The loan, with a one-year maturity, is being arranged by Commercial Bank of Dubai, Emirates NBD, and Noor Bank, said the sources.

Pakistan needs to raise funds to offset a drop in international reserves and to fill a fiscal deficit which the International Monetary Fund estimates at 5.5 per cent of gross domestic product this year.

Pakistan’s Finance Minister Miftah Ismail confirmed Pakistan was borrowing $200 million and said it would help the country’s debt repayments.

“We are raising this money to boost our reserves,” he told Reuters. “As we pay out money to different institutions, we need to rebuild our reserves.”

Ismail added that the loan may rise to $350m in coming weeks, and that Pakistan would retire an equivalent amount in local-currency borrowing.

“This will change our debt profile but it will not increase our overall debt,” he added.

The three UAE banks are now syndicating the debt facility to other lenders, said the sources.

Pakistan’s economic growth has surged to above 5pc, but many analysts expect the country to seek a new IMF bailout this year because of a ballooning current account deficit and a significant decline in foreign currency reserves.

Pakistan raised a $2.5bn bond late last year through a $1bn sukuk and a $1.5bn conventional bond.

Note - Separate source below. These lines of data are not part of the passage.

/-! ### raise -/

@[simp] theorem raise_turn (s : State) (v : Nat) : (s.raise v).turn = s.turn := rfl
@[simp] theorem raise_agenda (s : State) (v : Nat) : (s.raise v).agenda = s.agenda := rfl
@[simp] theorem raise_cur (s : State) (v : Nat) : (s.raise v).cur = s.cur := rfl
@[simp] theorem raise_ticks (s : State) (v : Nat) : (s.raise v).ticks = s.ticks := rfl
@[simp] theorem raise_bits (s : State) (v : Nat) : (s.raise v).bits = s.bits := rfl
@[simp] theorem raise_picks (s : State) (v : Nat) : (s.raise v).picks = s.picks := rfl
@[simp] theorem raise_flaws (s : State) (v : Nat) : (s.raise v).flaws = s.flaws := rfl
@[simp] theorem raise_tick (s : State) (v : Nat) : (s.raise v).tick = s.tick := rfl
@[simp] theorem raise_round (s : State) (v : Nat) : (s.raise v).round = s.round := rfl
@[simp] theorem raise_now (s : State) (v : Nat) : (s.raise v).now = s.now := rfl
@[simp] theorem raise_cyc (s : State) (v : Nat) : (s.raise v).cyc = s.cyc := rfl
@[simp] theorem raise_cseq (s : State) (v : Nat) : (s.raise v).cseq = s.cseq := rfl
@[simp] theorem raise_ctls (s : State) (v : Nat) : (s.raise v).ctls = s.ctls := rfl
@[simp] theorem raise_groups (s : State) (v : Nat) : (s.raise v).groups = s.groups := rfl
@[simp] theorem raise_teams (s : State) (v : Nat) : (s.raise v).teams = s.teams := rfl
@[simp] theorem raise_grids (s : State) (v : Nat) : (s.raise v).grids = s.grids := rfl
@[simp] theorem raise_parts (s : State) (v : Nat) : (s.raise v).parts = s.parts := rfl
@[simp] theorem raise_shadows (s : State) (v : Nat) : (s.raise v).shadows = s.shadows := rfl
@[simp] theorem raise_cores (s : State) (v : Nat) : (s.raise v).cores = s.cores := rfl
@[simp] theorem raise_clusters (s : State) (v : Nat) : (s.raise v).clusters = s.clusters := rfl
@[simp] theorem raise_queued (s : State) (v : Nat) : (s.raise v).queued = s.queued := rfl
@[simp] theorem raise_service (s : State) (v : Nat) : (s.raise v).service = s.service := rfl
@[simp] theorem raise_services (s : State) (v : Nat) : (s.raise v).services = s.services := rfl
@[simp] theorem raise_mem (s : State) (v : Nat) : (s.raise v).mem = s.mem := rfl
@[simp] theorem raise_tags (s : State) (v : Nat) : (s.raise v).tags = s.tags := rfl
@[simp] theorem raise_poison (s : State) (v : Nat) : (s.raise v).poison = s.poison := rfl
@[simp] theorem raise_keyed (s : State) (v : Nat) : (s.raise v).keyed = s.keyed := rfl
@[simp] theorem raise_lpddr (s : State) (v : Nat) : (s.raise v).lpddr = s.lpddr := rfl
@[simp] theorem raise_dir (s : State) (v : Nat) : (s.raise v).dir = s.dir := rfl
@[simp] theorem raise_copies (s : State) (v : Nat) : (s.raise v).copies = s.copies := rfl
@[simp] theorem raise_dirty (s : State) (v : Nat) : (s.raise v).dirty = s.dirty := rfl
@[simp] theorem raise_badCopies (s : State) (v : Nat) : (s.raise v).badCopies = s.badCopies := rfl
@[simp] theorem raise_nodeNames (s : State) (v : Nat) : (s.raise v).nodeNames = s.nodeNames := rfl
@[simp] theorem raise_nodeCopies (s : State) (v : Nat) : (s.raise v).nodeCopies = s.nodeCopies := rfl
@[simp] theorem raise_reqs (s : State) (v : Nat) : (s.raise v).reqs = s.reqs := rfl
@[simp] theorem raise_smap (s : State) (v : Nat) : (s.raise v).smap = s.smap := rfl
@[simp] theorem raise_smGen (s : State) (v : Nat) : (s.raise v).smGen = s.smGen := rfl
@[simp] theorem raise_change (s : State) (v : Nat) : (s.raise v).change = s.change := rfl
@[simp] theorem raise_stubs (s : State) (v : Nat) : (s.raise v).stubs = s.stubs := rfl
@[simp] theorem raise_leaving (s : State) (v : Nat) : (s.raise v).leaving = s.leaving := rfl
@[simp] theorem raise_notes (s : State) (v : Nat) : (s.raise v).notes = s.notes := rfl
@[simp] theorem raise_extents (s : State) (v : Nat) : (s.raise v).extents = s.extents := rfl
@[simp] theorem raise_monitors (s : State) (v : Nat) : (s.raise v).monitors = s.monitors := rfl
@[simp] theorem raise_notices (s : State) (v : Nat) : (s.raise v).notices = s.notices := rfl
@[simp] theorem raise_xdrain (s : State) (v : Nat) : (s.raise v).xdrain = s.xdrain := rfl
@[simp] theorem raise_rvsync (s : State) (v : Nat) : (s.raise v).rvsync = s.rvsync := rfl
@[simp] theorem raise_rvAsn (s : State) (v : Nat) : (s.raise v).rvAsn = s.rvAsn := rfl
@[simp] theorem raise_acked (s : State) (v : Nat) : (s.raise v).acked = s.acked := rfl
@[simp] theorem raise_freed (s : State) (v : Nat) : (s.raise v).freed = s.freed := rfl
@[simp] theorem raise_extinvs (s : State) (v : Nat) : (s.raise v).extinvs = s.extinvs := rfl
@[simp] theorem raise_takers (s : State) (v : Nat) : (s.raise v).takers = s.takers := rfl
@[simp] theorem raise_rdmems (s : State) (v : Nat) : (s.raise v).rdmems = s.rdmems := rfl
@[simp] theorem raise_acks (s : State) (v : Nat) : (s.raise v).acks = s.acks := rfl
@[simp] theorem raise_farRevoked (s : State) (v : Nat) : (s.raise v).farRevoked = s.farRevoked := rfl
@[simp] theorem raise_remotes (s : State) (v : Nat) : (s.raise v).remotes = s.remotes := rfl
@[simp] theorem raise_marks (s : State) (v : Nat) : (s.raise v).marks = s.marks := rfl
@[simp] theorem raise_qholds (s : State) (v : Nat) : (s.raise v).qholds = s.qholds := rfl
@[simp] theorem raise_farWatches (s : State) (v : Nat) : (s.raise v).farWatches = s.farWatches := rfl
@[simp] theorem raise_tickets (s : State) (v : Nat) : (s.raise v).tickets = s.tickets := rfl
@[simp] theorem raise_nextTicket (s : State) (v : Nat) : (s.raise v).nextTicket = s.nextTicket := rfl
@[simp] theorem raise_cosy (s : State) (v : Nat) : (s.raise v).cosy = s.cosy := rfl
@[simp] theorem raise_cosyQ (s : State) (v : Nat) : (s.raise v).cosyQ = s.cosyQ := rfl
@[simp] theorem raise_msgs (s : State) (v : Nat) : (s.raise v).msgs = s.msgs := rfl
@[simp] theorem raise_batches (s : State) (v : Nat) : (s.raise v).batches = s.batches := rfl
@[simp] theorem raise_partials (s : State) (v : Nat) : (s.raise v).partials = s.partials := rfl
@[simp] theorem raise_arrived (s : State) (v : Nat) : (s.raise v).arrived = s.arrived := rfl
@[simp] theorem raise_hwWrites (s : State) (v : Nat) : (s.raise v).hwWrites = s.hwWrites := rfl
@[simp] theorem raise_retries (s : State) (v : Nat) : (s.raise v).retries = s.retries := rfl
@[simp] theorem raise_placing (s : State) (v : Nat) : (s.raise v).placing = s.placing := rfl
@[simp] theorem raise_txBusy (s : State) (v : Nat) : (s.raise v).txBusy = s.txBusy := rfl
@[simp] theorem raise_txWait (s : State) (v : Nat) : (s.raise v).txWait = s.txWait := rfl
@[simp] theorem raise_psRaised (s : State) (v : Nat) : (s.raise v).psRaised = s.psRaised := rfl
@[simp] theorem raise_inbound (s : State) (v : Nat) : (s.raise v).inbound = s.inbound := rfl
@[simp] theorem raise_granted (s : State) (v : Nat) : (s.raise v).granted = s.granted := rfl
@[simp] theorem raise_seqNums (s : State) (v : Nat) : (s.raise v).seqNums = s.seqNums := rfl
@[simp] theorem raise_windows (s : State) (v : Nat) : (s.raise v).windows = s.windows := rfl
@[simp] theorem raise_held (s : State) (v : Nat) : (s.raise v).held = s.held := rfl
@[simp] theorem raise_rtable (s : State) (v : Nat) : (s.raise v).rtable = s.rtable := rfl
@[simp] theorem raise_sent (s : State) (v : Nat) : (s.raise v).sent = s.sent := rfl
@[simp] theorem raise_regs (s : State) (v : Nat) : (s.raise v).regs = s.regs := rfl
@[simp] theorem raise_trust (s : State) (v : Nat) : (s.raise v).trust = s.trust := rfl
@[simp] theorem raise_health (s : State) (v : Nat) : (s.raise v).health = s.health := rfl
@[simp] theorem raise_boot (s : State) (v : Nat) : (s.raise v).boot = s.boot := rfl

The country has been very active in the loan market recently, as balance of payments pressure mount. It raised a $700m 10-year loan late last year with a partial guarantee from the International Bank for Reconstruction and Development, a unit of the World Bank.

It was once again in the market earlier this year for a $450m one-year loan led by Credit Suisse and Industrial and Commercial Bank of China.